START Recorded data

/-- U7: `cancel` rises between the first iteration and the second. -/
theorem test_run_cancelled : answer (fun t => (t.count, t.validCount, t.ck))
    (step (offered { loaded ([0xB5#8, 0x62#8, 0x01#8, 0x02#8, 0x08#8, 0x00#8] ++ frameAck) with
      cancel := { draws := [false], level := true } } 0x70000000#32)) =
      some (some ⟨.ok, 0x00010009#32⟩, 14, 0#32, 0xFC32#32) := by decide

/-- CK1. -/
theorem test_ckrst : answer State.ck (step (offered { loaded [] with ck := 0x3410#32 } 0x80000000#32)) =
    some (some ⟨.ok, 0#32⟩, 0#32) := by decide

/-- CK8: both sums wrap. -/
theorem test_ckfeed_wraps : answer State.ck (step (offered { loaded [] with ck := 0x00FF#32 } 0x900000FF#32)) =
    some (some ⟨.ok, 0xFEFE#32⟩, 0xFEFE#32) := by decide

/-- B1. -/
theorem test_rdreg_target : answer State.err (step (offered State.reset 0xA0000009#32)) =
    some (some ⟨.ok, 0x005C0701#32⟩, 0#32) := by decide

/-- B2. -/
theorem test_rdreg_10 : answer State.err (step (offered State.reset 0xA000000A#32)) =
    some (some ⟨.ill, 0#32⟩, 2#32) := by decide

/-! ## Witnesses: a state and operands that meet the hypotheses of each obligation that has some -/

theorem witness_DecodeOfEncodeIsTheInstruction : Instr.wellFormed (.rdreg 9#4) = true := by decide

theorem witness_DecodedWordIsTheEncodingOfItsCommand : decode 0xA0000009#32 = .ok (.rdreg 9#4) := by decide

theorem witness_EveryWordIsOneCommandOrIllegal :
    IllegalWord 0xB0000000#32 ∧ IllegalWord 0xA000000A#32 ∧ IllegalWord 0xA0000010#32 ∧ IllegalWord 0x00000001#32 ∧
    IllegalWord 0x10000100#32 ∧ IllegalWord 0x20010000#32 ∧ ¬ IllegalWord 0xA0000009#32 ∧
    ¬ IllegalWord 0x2000FFFF#32 ∧ ¬ IllegalWord 0x900000FF#32 ∧ ¬ IllegalWord 0x80000000#32 := by
  refine ⟨?_, ?_, ?_, ?_, ?_, ?_, ?_, ?_, ?_, ?_⟩ <;> unfold IllegalWord <;> decide

theorem witness_ByteLinkCarriesLeastSignificantByteFirst :
    decode (wordOfBytes 0xB5#8 0x00#8 0x00#8 0x10#8) = .ok (.append 0xB5#8) := by decide

theorem witness_AssemblerRefusesImmediatesOutOfRange :
    Assembler.readNumber "255".toList = some 255 ∧ Assembler.readNumber "0x100".toList = some 256 ∧
    Assembler.readNumber "0xFFFF".toList = some 65535 ∧ Assembler.readNumber "65536".toList = some 65536 ∧
    Assembler.readNumber "9".toList = some 9 ∧ Assembler.readNumber "10".toList = some 10 ∧
    "256".toList ∈ ["1".toList, "256".toList] ∧ Assembler.readNumber "256".toList = some 256 ∧
    ["0".toList, "255".toList].map Assembler.readNumber = [0, 255].map some ∧ (∀ n ∈ [0, 255], n < 256) := by decide

/-- The invariant of a small state. -/
theorem inv_loaded : (loaded [0#8, 0xB5#8, 0x62#8]).Inv := by constructor <;> decide

theorem witness_PseudoCommandsExpandAndDrainEmpties :
    ((loaded [0#8, 0xB5#8, 0x62#8]).setInputs (issue Assembler.Line.drain.expand)).Inv ∧
    ((loaded [0#8, 0xB5#8, 0x62#8]).setInputs (issue Assembler.Line.drain.expand)).inputs =
      issue Assembler.Line.drain.expand := ⟨inv_loaded.setInputs _, rfl⟩

theorem witness_StepRunsTheDecodedCommand :
    (offered State.reset 0x60000000#32).inputs = .command 0x60000000#32 :: [] ∧ decode 0x60000000#32 = .ok .step := by
  decide

theorem witness_OfferedCommandRunsNext : Instr.wellFormed (.rdreg 0#4) = true := by decide

theorem witness_IllegalWordSetsOnlyErrIll :
    (offered State.reset 0xF0000000#32).inputs = .command 0xF0000000#32 :: [] ∧ IllegalWord 0xF0000000#32 := by
  unfold IllegalWord
  decide

theorem witness_IdleKeepsAllState : State.reset.inputs = [] := rfl

theorem witness_ResetPutsEveryStateAtItsResetValue : ((loaded frameAck).setInputs [.reset]).inputs = .reset :: [] := rfl

/-- Each clause: a RUN and a STEP after one iteration, a STEP before it, and a NOP. -/
theorem witness_CommandCutShortByResetGetsNoResponse :
    (((loaded frameAck).setInputs [.interrupted 0x70000000#32 1]).inputs = .interrupted 0x70000000#32 1 :: [] ∧
      decode 0x70000000#32 = .ok .run) ∧
    (((loaded frameAck).setInputs [.interrupted 0x60000000#32 1]).inputs = .interrupted 0x60000000#32 1 :: [] ∧
      decode 0x60000000#32 = .ok .step ∧ 0 < 1) ∧
    (((loaded frameAck).setInputs [.interrupted 0x60000000#32 0]).inputs = .interrupted 0x60000000#32 0 :: [] ∧
      decode 0x60000000#32 ≠ .ok .run) ∧
    ((loaded frameAck).setInputs [.interrupted 0x00000000#32 1]).inputs = .interrupted 0x00000000#32 1 :: [] ∧
    decode 0x00000000#32 ≠ .ok .step ∧ decode 0x00000000#32 ≠ .ok .run := by decide

theorem witness_EveryStepKeepsTheInvariant : State.reset.Inv ∧ ∃ t, step State.reset = .next t :=
  ⟨by constructor <;> decide, _, rfl⟩

/-- Two states no command tells apart, `start` and a byte outside the window apart. -/
theorem witness_HiddenStateChangesNoResult :
    State.reset.Inv ∧ ({ State.reset with start := 5, buf := [(7, 0x11#8)] } : State).Inv ∧
    SameView State.reset { State.reset with start := 5, buf := [(7, 0x11#8)] } :=
  ⟨by constructor <;> decide, by constructor <;> decide, by constructor <;> decide⟩

theorem witness_EveryCommandGetsOneResponseAfterItsRecords :
    (offered State.reset 0x50000000#32).inputs = .command 0x50000000#32 :: [] ∧
    ∃ t, step (offered State.reset 0x50000000#32) = .next t := ⟨by decide, _, rfl⟩

theorem witness_OnlyPeekPastTheWindowFails :
    Instr.wellFormed (.peek 2#16) = true ∧ (2#16 : Half).toNat < (loaded [0#8, 0xB5#8, 0x62#8]).count ∧
    ∃ t, exec (.peek 2#16) (loaded [0#8, 0xB5#8, 0x62#8]) = .next t := ⟨by decide, by decide, _, rfl⟩

theorem downstreamTakes_reset : State.reset.DownstreamTakes := ⟨rfl, by simp [State.reset]⟩

theorem downstreamTakes_loaded (l : List Byte) : (loaded l).DownstreamTakes := downstreamTakes_reset

theorem witness_EveryCommandCompletesWhenRecordsAreTaken : (loaded frameAck).DownstreamTakes :=
  downstreamTakes_loaded _

theorem witness_EachStateIsWrittenOnlyByItsCommands :
    (∃ t, exec .ckrst (loaded frameAck) = .next t) ∧ (∃ t, exec .nop (loaded frameAck) = .next t) ∧
    (∃ t, exec .run (loaded frameAck) = .next t) ∧ Instr.wellFormed .nop = true ∧
    ∃ t, exec (.peek 10#16) (loaded frameAck) = .next t := ⟨⟨_, rfl⟩, ⟨_, rfl⟩, ⟨_, rfl⟩, rfl, _, rfl⟩

/-- A full buffer and one with room. -/
theorem witness_AppendPutsTheByteAtTheEnd :
    (tiny (List.replicate 8 0x11#8)).Inv ∧ (tiny (List.replicate 8 0x11#8)).count = 8 ∧
    (tiny (List.replicate 7 0x11#8)).Inv := ⟨by constructor <;> decide, by decide, by constructor <;> decide⟩

/-- As many new bytes as the buffer holds. -/
theorem witness_BulkAppendKeepsTheLastBytes :
    ((tiny [0x11#8]).setInputs (issue (Assembler.Line.appends (List.replicate 8 0x22#8)).expand)).Inv ∧
    ((tiny [0x11#8]).setInputs (issue (Assembler.Line.appends (List.replicate 8 0x22#8)).expand)).inputs =
      issue (Assembler.Line.appends (List.replicate 8 0x22#8)).expand ++ [] ∧
    (tiny [0x11#8]).params.capacity ≤ (List.replicate 8 0x22#8).length :=
  ⟨State.Inv.setInputs (by constructor <;> decide) _, by simp, by decide⟩

theorem witness_PeekAnswersTheWindowByte : (window (loaded [0#8, 0xB5#8, 0x62#8]))[(2#16 : Half).toNat]? = some 0x62#8 := by
  decide

theorem witness_PeekPastTheWindowSetsOnlyErrOor : (loaded [0#8, 0xB5#8, 0x62#8]).count ≤ (3#16 : Half).toNat := by
  decide

/-- A pattern at the lowest offset, one at the highest, and none. -/
theorem witness_FindsyncAnswersTheLowestOffset :
    SyncIn (window (loaded [0xB5#8, 0x62#8])) 0 ∧
    (SyncIn (window (loaded [0xB5#8, 0xB5#8, 0x62#8])) 1 ∧
      ∀ j < 1, ¬ SyncIn (window (loaded [0xB5#8, 0xB5#8, 0x62#8])) j) ∧
    NoSync (window (loaded [0x62#8, 0xB5#8])) := by
  refine ⟨by unfold SyncIn; decide, ⟨by unfold SyncIn; decide, by unfold SyncIn; decide⟩, ?_⟩
  exact findSync_eq_none.1 (by decide)

theorem witness_WindowGrowsByAppendAndShrinksAtTheFront :
    (loaded [0#8, 0xB5#8, 0x62#8]).Inv ∧ (∃ t, exec (.append 1#8) (loaded [0#8, 0xB5#8, 0x62#8]) = .next t) ∧
    ∃ t, exec .step (loaded [0#8, 0xB5#8, 0x62#8]) = .next t := ⟨inv_loaded, ⟨_, rfl⟩, _, rfl⟩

END Recorded data

**Task details:**
How many lines of the listing include the string "appends"? Respond with the number only.

**Written response:**
3